Phase Roadmap (build-first view)

  • Phase 1 Genomic foundation
    • Deliverables: trio joint VCF + annotation; query functions (get_variants_by_gene/region); disease→gene panel lookup; partial ACMG evidence tagging.
    • Data stores: tabix-backed VCF wrapper initially; optional SQLite/Postgres import later.
    • Interfaces: Python CLI/SDK first; machine-readable run logs with versions and automation levels.
  • Phase 2 PGx & DDI
    • Drug vocabulary normalization (ATC/RxNorm).
    • PGx engine: star-allele calling or rule-based genotype→phenotype; guideline-mapped advice with review gates.
    • DDI engine: rule base with severity tiers; combine with PGx outputs.
  • Phase 3 Supplements & Herbs
    • Name/ingredient normalization; herb formula expansion.
    • Rule tables for CYP/transporters, coagulation, CNS effects.
    • Evidence grading and conservative messaging; human-only final clinical language.
  • Phase 4 LLM Interface & Reports
    • Tool-calling schema for queries listed above.
    • JSON + Markdown report templates with traceability to rules, data versions, and overrides.

Module Boundaries

  • Variant Calling Pipeline (Auto): wrapper around GATK or DeepVariant + joint genotyper; pluggable reference genome; QC summaries.
  • Annotation Pipeline (Auto): VEP/ANNOVAR with pinned database versions (gnomAD, ClinVar, transcript set); emits annotated VCF + flat table.
  • Genomic Query Layer (Auto): abstraction over tabix or SQL; minimal APIs: get_variants_by_gene, get_variants_by_region, filters (freq, consequence, clinvar).
  • Disease/Phenotype to Panel (Auto+Review): HPO/OMIM lookups or curated panels; panel versioned; feeds queries.
  • Phenotype Resolver (Auto+Review): JSON/DB mapping of phenotype/HPO IDs to gene lists as a placeholder until upstream sources are integrated; can synthesize panels dynamically and merge multiple sources.
  • ACMG Evidence Tagger (Auto+Review): auto-evaluable criteria only; config-driven thresholds; human-only final classification.
  • PGx Engine (Auto → Auto+Review): star-allele calling where possible; guideline rules (CPIC/DPWG) with conservative defaults; flag items needing review.
  • DDI Engine (Auto): rule tables keyed by normalized drug IDs; outputs severity and rationale.
  • Supplements/Herbs (Auto+Review → Human-only): ingredient extraction + mapping; interaction rules; human sign-off for clinical language.
  • Orchestrator/LLM (Auto tools, Auto+Review outputs): intent parsing, tool sequencing, safety guardrails, report drafting.

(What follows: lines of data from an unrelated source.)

/-! ### A dutiful host -/

/-- A dutiful turn queues no reserved word where none was queued (R236). -/
theorem takeTurn_inputs_wf {u : Turn} {s t : State} (h : takeTurn u s = .next t) (hu : u.dutiful = true)
    (henc : ∀ w ∈ s.encIq, inputWordWf w = true) (hdec : ∀ w ∈ s.decIq, inputWordWf w = true) :
    (∀ w ∈ t.encIq, inputWordWf w = true) ∧ (∀ w ∈ t.decIq, inputWordWf w = true) := by
  obtain ⟨he, hd, -⟩ | ⟨he, hd⟩ := takeTurn_inputs h
  · simp [he, hd]
  · constructor
    · obtain heq | ⟨w, rfl, hw⟩ | hturn := he
      · rwa [heq]
      · rw [hw]
        exact List.forall_mem_append.2 ⟨henc, by simpa [Turn.dutiful] using hu⟩
      · exact fun w hw => henc w ((engineTurn_enc_queueStep hturn).mem_input hw)
    · obtain heq | ⟨w, rfl, hw⟩ | hturn := hd
      · rwa [heq]
      · rw [hw]
        exact List.forall_mem_append.2 ⟨hdec, by simpa [Turn.dutiful] using hu⟩
      · exact fun w hw => hdec w ((engineTurn_dec_queueStep hturn).mem_input hw)

/-- With no reserved word queued `ENC` raises no fault (R203). -/
theorem takeTurn_encFaults_of_wf {u : Turn} {s t : State} (h : takeTurn u s = .next t)
    (hwf : ∀ w ∈ s.encIq, inputWordWf w = true) : t.encFaults = s.encFaults := by
  obtain heq | ⟨-, hturn⟩ := (takeTurn_faults h).1
  · exact heq
  · obtain heq | ⟨-, w, hw, hbad, -⟩ := engineTurn_enc_faults hturn
    · exact heq
    · cases hbad.symm.trans (hwf w hw)

/-- With no reserved word queued `DEC` raises no fault but `STAGE_OVERFLOW`, past a finite capacity (R203). -/
theorem takeTurn_decFaults_of_wf {u : Turn} {s t : State} (h : takeTurn u s = .next t)
    (hwf : ∀ w ∈ s.decIq, inputWordWf w = true) :
    t.decFaults = s.decFaults ∨ s.cfg.decStageCap ≠ none ∧ ∃ f, t.decFaults = [f] ∧ f.reason = .stageOverflow := by
  obtain heq | ⟨-, hturn⟩ := (takeTurn_faults h).2
  · exact .inl heq
  · obtain heq | ⟨-, f, hf, ⟨w, hw, hbad⟩ | ⟨hover, hcap⟩⟩ := engineTurn_dec_faults hturn
    · exact .inl heq
    · cases hbad.symm.trans (hwf w hw)
    · exact .inr ⟨hcap, f, hf, hover⟩

/-- Settles O47: the head turn is dutiful, so no reserved word is queued after it and none was there to raise a fault. -/
theorem dutifulHostMeetsNoReservedWord : Obligations.DutifulHostMeetsNoReservedWord := by
  rintro s t ⟨henc, hdec, hsched⟩ h
  obtain ⟨-, rfl⟩ | ⟨u, rest, hs, hturn⟩ := step_next h
  · exact ⟨⟨henc, hdec, hsched⟩, rfl, fun f hf => .inl hf, fun _ => rfl⟩
  · rw [hs] at hsched
    obtain ⟨hu, hrest⟩ := List.forall_mem_cons.1 hsched
    obtain ⟨henc', hdec'⟩ := takeTurn_inputs_wf hturn hu henc hdec
    have hef := takeTurn_encFaults_of_wf hturn henc
    refine ⟨⟨henc', hdec', ?_⟩, hef, ?_, ?_⟩
    · rw [(takeTurn_cfg_schedule hturn).2]
      exact hrest
    · intro f hf
      obtain heq | ⟨-, g, hg, hover⟩ := takeTurn_decFaults_of_wf hturn hdec
      · exact .inl (heq ▸ hf)
      · rw [hg, List.mem_singleton] at hf
        exact .inr (hf ▸ hover)
    · intro hcap
      exact (takeTurn_decFaults_of_wf hturn hdec).resolve_right fun hover => hover.1 hcap

end Sys2Proof.Machine
end

section
/-! SUPPORT. The proofs of O40, O39 and O41: R39 at reset and through every turn, and the turns that answer. -/

namespace Sys2Proof.Machine

/-! ### The invariant of R39 -/

theorem EncState.idle_inv : EncState.idle.Inv := by decide

theorem DecState.idle_inv : DecState.idle.Inv := by decide
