-- ==== Sys2Proof/Config.lean ====
section
/-! DEFINITION. The constants of the hardware (R9), the floor `MIN_LEN` with its two admitted values (R10), and the one free value: the working registers after a call. -/

namespace Sys2Proof.Config

/-- The admitted values of `MIN_LEN` (R10, D3): the spec's 17 and the repository's literal 16. -/
inductive Floor where
  | spec17
  | repo16
deriving DecidableEq, Repr

/-- `MIN_LEN` as a number of octets. -/
def Floor.minLen : Floor → Nat
  | .spec17 => 17
  | .repo16 => 16

/-- The floor this hardware is built with: the spec sets `MIN_LEN = 17` (R10, D3; log 2). -/
def floor : Floor := .spec17

/-- `ADDR_MIN` (R9): two mandatory slots. -/
abbrev addrMin : Nat := 14

/-- `SLOT_LEN` (R9): octets per address slot. -/
abbrev slotLen : Nat := 7

/-- `MAX_RELAYS` (R9). -/
abbrev maxRelays : Nat := 8

/-- `FCS_LEN` (R9). -/
abbrev fcsLen : Nat := 2

/-- `VERIFY_MIN` (R9): the shortest body `FCS.VERIFY` accepts. -/
abbrev verifyMin : Nat := 3

/-- `CTL_LEN` (R9). -/
abbrev ctlLen : Nat := 1

/-- `PID_LEN` (R9). -/
abbrev pidLen : Nat := 1

/-- `CALL_CHARS` (R9). -/
abbrev callChars : Nat := 6

/-- `CRC_INIT` (R9). -/
abbrev crcInit : Word16 := 0xFFFF#16

/-- `CRC_POLY_R` (R9): XORed in after a right shift. -/
abbrev crcPolyR : Word16 := 0x8408#16

/-- `CRC_XOROUT` (R9): the final complement. -/
abbrev crcXorOut : Word16 := 0xFFFF#16

/-- `PAD` (R9): the padding character after the right shift. -/
abbrev pad : Char7 := 0x20#7

/-- `UI_CONTROL` (R9). -/
abbrev uiControl : Octet := 0x03#8

/-- FREE VALUE. What the working registers hold after the `k`-th call: no register survives a call (R175, R31) and the spec gives them any value (U5). Nothing constrains it (log 6). -/
opaque freeWork : Nat → Machine.Work

end Sys2Proof.Config
end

Observability and Versioning

  • Every pipeline run writes a JSON log: tool versions, reference genome, DB versions, config hashes, automation level per step, manual overrides (who/when/why).
  • Reports embed references to those logs so outputs remain reproducible.
  • Configs (ACMG thresholds, gene panels, PGx rules) are versioned artifacts stored alongside code.

Security/Privacy Notes

  • Default to local processing; if external LLMs are used, strip identifiers and avoid full VCF uploads.
  • Secrets kept out of repo; rely on environment variables or local config files (excluded by .gitignore).

Initial Tech Bets (to be validated)

  • Language/runtime: Python 3.11+ for pipelines, rules, and orchestration stubs.
  • Bio stack candidates: GATK or DeepVariant; VEP; tabix for early querying; SQLAlchemy + SQLite/Postgres when scaling.
  • Infra: containerized runners for pipelines; makefiles or workflow engine (Nextflow/Snakemake) later if needed.